-- ==== Sys2Proof/Certificates/Slice0/Obligations.lean ====
section
/-! DEFINITION. The statements for the provers, from the numbered rules of spec/. A meaning takes the state with the post-fetch
PC (10_state.md R24), so where a statement about `exec` says nothing of `.pc` and its frame does not name it, PC after the tick
is P + 2 (R25). A statement about an error is about the whole tick, which then leaves the state as it was (R203). -/

open Sys2Proof Sys2Proof.Machine

/-! ### Encoding and decoding (30_encoding.md) -/

/-- A few opcodes written out from the bit patterns of R73, at least one of every family, and words that are no opcode (R77).
A sanity statement. -/
def Obligations.WrittenOutWordsDecode : Prop :=
  IsOpcodeOf 0x00EE .op00EE ∧ IsOpcodeOf 0x1ABC (.op1nnn 0xABC) ∧ IsOpcodeOf 0x3105 (.op3xkk 1 0x05) ∧
  IsOpcodeOf 0x8AB6 (.op8xy6 0xA 0xB) ∧ IsOpcodeOf 0xC30F (.opCxkk 3 0x0F) ∧ IsOpcodeOf 0xA300 (.opAnnn 0x300) ∧
  IsOpcodeOf 0xF255 (.opFx55 2) ∧ IsOpcodeOf 0x00E0 .op00E0 ∧ IsOpcodeOf 0xDF01 (.opDxyn 15 0 1) ∧
  IsOpcodeOf 0xE19E (.opEx9E 1) ∧ IsOpcodeOf 0xF50A (.opFx0A 5) ∧
  (∀ w ∈ [0x0000, 0x00E1, 0x0123, 0x5011, 0x800F, 0xE09F, 0xF0FF], ∀ i, ¬ IsOpcodeOf w i)

/-- Decoding the bytes of an encoded well-formed instruction gives it back, and the bytes after it, for every operand value the
encoding admits. -/
def Obligations.EncodedInstructionsDecodeBack : Prop :=
  ∀ (i : Instr) (rest : List Byte), i.wellFormed = true →
    decode (encodeBytes i ++ rest) = .ok (i, rest) ∧ decodeWord (encode i) = .ok i

/-- A word that decodes is the encoding of what it decodes to, which is well formed: no bit of an opcode is dropped. -/
def Obligations.DecodedWordsEncodeBack : Prop :=
  ∀ (op : Word) (i : Instr), decodeWord op = .ok i → encode i = op ∧ i.wellFormed = true

/-- R76: the decoder gives the instruction whose row matches, exactly one row matches a word that decodes, and where none
matches the tick raises InvalidOpcode(op, P). -/
def Obligations.DecoderFollowsOpcodeTable : Prop :=
  (∀ (op : Word) (i : Instr), decodeWord op = .ok i →
    i.row ∈ opcodeRows ∧ i.row.matches op = true ∧ ∀ r ∈ opcodeRows, r.matches op = true → r = i.row) ∧
  (∀ op : Word, (∃ r ∈ opcodeRows, r.matches op = true) → ∃ i, decodeWord op = .ok i) ∧
  (∀ (s : State) (op : Word), fetch s = .next op → (∀ r ∈ opcodeRows, r.matches op = false) →
    transact .tick s = (.fault (.invalidOpcode op s.pc), s))

/-- The list of invalid words in R77, which the spec derives from R76, is exact. -/
def Obligations.InvalidWordsAreExactlyTheListed : Prop :=
  ∀ op : Word, (¬ ∃ i, decodeWord op = .ok i) ↔
    (op.toNat / 0x1000 = 0 ∧ op.toNat ≠ 0x00E0 ∧ op.toNat ≠ 0x00EE) ∨
    ((op.toNat / 0x1000 = 5 ∨ op.toNat / 0x1000 = 9) ∧ op.toNat % 16 ≠ 0) ∨
    (op.toNat / 0x1000 = 8 ∧ op.toNat % 16 ∈ [0x8, 0x9, 0xA, 0xB, 0xC, 0xD, 0xF]) ∨
    (op.toNat / 0x1000 = 0xE ∧ op.toNat % 256 ∉ [0x9E, 0xA1]) ∨
    (op.toNat / 0x1000 = 0xF ∧ op.toNat % 256 ∉ [0x07, 0x0A, 0x15, 0x18, 0x1E, 0x29, 0x33, 0x55, 0x65])

/-! ### The tick and the step -/

/-- R71: a fetch is valid exactly for P up to 4094 and joins the two bytes there, the first one high, odd P or even; else it
raises MemoryOutOfBounds with P, or with P + 1 when only that is outside. A valid fetch of an instruction moves PC on by 2
before the instruction runs. -/
def Obligations.FetchJoinsTwoBytesOrFaults : Prop :=
  ∀ s : State,
    (s.pc.toNat ≤ 4094 → ∃ op, fetch s = .next op ∧
      op.toNat = 256 * (s.byteAt s.pc.toNat).toNat + (s.byteAt (s.pc.toNat + 1)).toNat ∧
      ∀ i t, decodeWord op = .ok i → exec i (s.setPc (BitVec.ofNat 16 (s.pc.toNat + 2))) = .next t →
        ∃ r, serve .tick s = .next (r, t)) ∧
    (s.pc.toNat = 4095 → transact .tick s = (.fault (.memoryOutOfBounds 4096), s)) ∧
    (4096 ≤ s.pc.toNat → transact .tick s = (.fault (.memoryOutOfBounds s.pc.toNat), s))

/-- When the bytes at PC decode to `i` and the host ticks (with no command listed, or with `tick` listed next), the step is
`exec i` of that state with PC moved past the instruction and the tick taken off the schedule. -/
def Obligations.StepRunsDecodedInstruction : Prop :=
  ∀ (s : State) (i : Instr), s.runsNext i →
    (s.schedule = [] → step s = exec i (s.setPc (s.pc + 2))) ∧
    (∀ rest, s.schedule = .tick :: rest → step s = exec i ((s.setSchedule rest).setPc (s.pc + 2)))

/-- A tick that fetched an instruction runs it (30_encoding.md R70), and answers Waiting exactly where that is Fx0A with no key
pressed, and Executed otherwise (R206); an error of the instruction is the tick's error, with the state as it was (R203, the
spec's decision D2, notes/assumptions/13.md). -/
def Obligations.TickRepliesExecutedOrWaiting : Prop :=
  ∀ (s : State) (i : Instr), s.runsNext i →
    (∀ t, exec i (s.setPc (s.pc + 2)) = .next t →
      ((∃ x, i = .opFx0A x) ∧ (∀ k, s.key k = false) → transact .tick s = (.next .waiting, t)) ∧
      (¬ ((∃ x, i = .opFx0A x) ∧ ∀ k, s.key k = false) → transact .tick s = (.next .executed, t))) ∧
    (∀ e, exec i (s.setPc (s.pc + 2)) = .fault e → transact .tick s = (.fault e, s))

/-- A command that raises an error changes no state (R203, the spec's decision D2, notes/assumptions/13.md), and the same command
again raises the same error (R204). -/
def Obligations.ErrorsChangeNoState : Prop :=
  ∀ (c : HostCommand) (s : State) (e : Fault), (transact c s).1 = .fault e →
    (transact c s).2 = s ∧ transact c (transact c s).2 = (.fault e, s)

/-- The errors of a tick, each with its cause and its payload, in both directions (R200, R201, R205): a tick raises an error exactly
where one of these causes holds, and it is that error. The payloads, their order, and the whole of Vx as a key index are the
spec's decisions D4, D5, D24 and D9 (notes/assumptions/13.md). -/
def Obligations.TickErrorsAreExactlyTheListed : Prop :=
  ∀ (s : State) (e : Fault), serve .tick s = .fault e ↔
    (4094 < s.pc.toNat ∧ e = .memoryOutOfBounds (max s.pc.toNat 4096)) ∨
    (∃ op, fetch s = .next op ∧ (¬ ∃ i, decodeWord op = .ok i) ∧ e = .invalidOpcode op s.pc) ∨
    (∃ i, s.runsNext i ∧
      ((i = .op00EE ∧ s.stack = [] ∧ e = .stackUnderflow) ∨
       ((∃ nnn, i = .op2nnn nnn) ∧ 16 ≤ s.stack.length ∧ e = .stackOverflow) ∨
       (∃ x, (i = .opEx9E x ∨ i = .opExA1 x) ∧ 16 ≤ (s.reg x).toNat ∧ e = .invalidKeypadIndex (s.reg x).toNat) ∨
       (((∃ x, i = .opFx33 x ∧ 4096 ≤ s.i.toNat + 2) ∨
         (∃ x, (i = .opFx55 x ∨ i = .opFx65 x) ∧ 4096 ≤ s.i.toNat + x.val) ∨
         (∃ x y n, i = .opDxyn x y n ∧ 0 < n ∧ 4096 < s.i.toNat + n)) ∧
         e = .memoryOutOfBounds (max s.i.toNat 4096))))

=-=-=-=-=

The reply must hold exactly the lines from the one containing "(∃ i, s.runsNext i ∧" to the last line of the entries, and nothing more.

> _Answer to the exercise_
    (∃ i, s.runsNext i ∧
      ((i = .op00EE ∧ s.stack = [] ∧ e = .stackUnderflow) ∨
       ((∃ nnn, i = .op2nnn nnn) ∧ 16 ≤ s.stack.length ∧ e = .stackOverflow) ∨
       (∃ x, (i = .opEx9E x ∨ i = .opExA1 x) ∧ 16 ≤ (s.reg x).toNat ∧ e = .invalidKeypadIndex (s.reg x).toNat) ∨
       (((∃ x, i = .opFx33 x ∧ 4096 ≤ s.i.toNat + 2) ∨
         (∃ x, (i = .opFx55 x ∨ i = .opFx65 x) ∧ 4096 ≤ s.i.toNat + x.val) ∨
         (∃ x y n, i = .opDxyn x y n ∧ 0 < n ∧ 4096 < s.i.toNat + n)) ∧
         e = .memoryOutOfBounds (max s.i.toNat 4096))))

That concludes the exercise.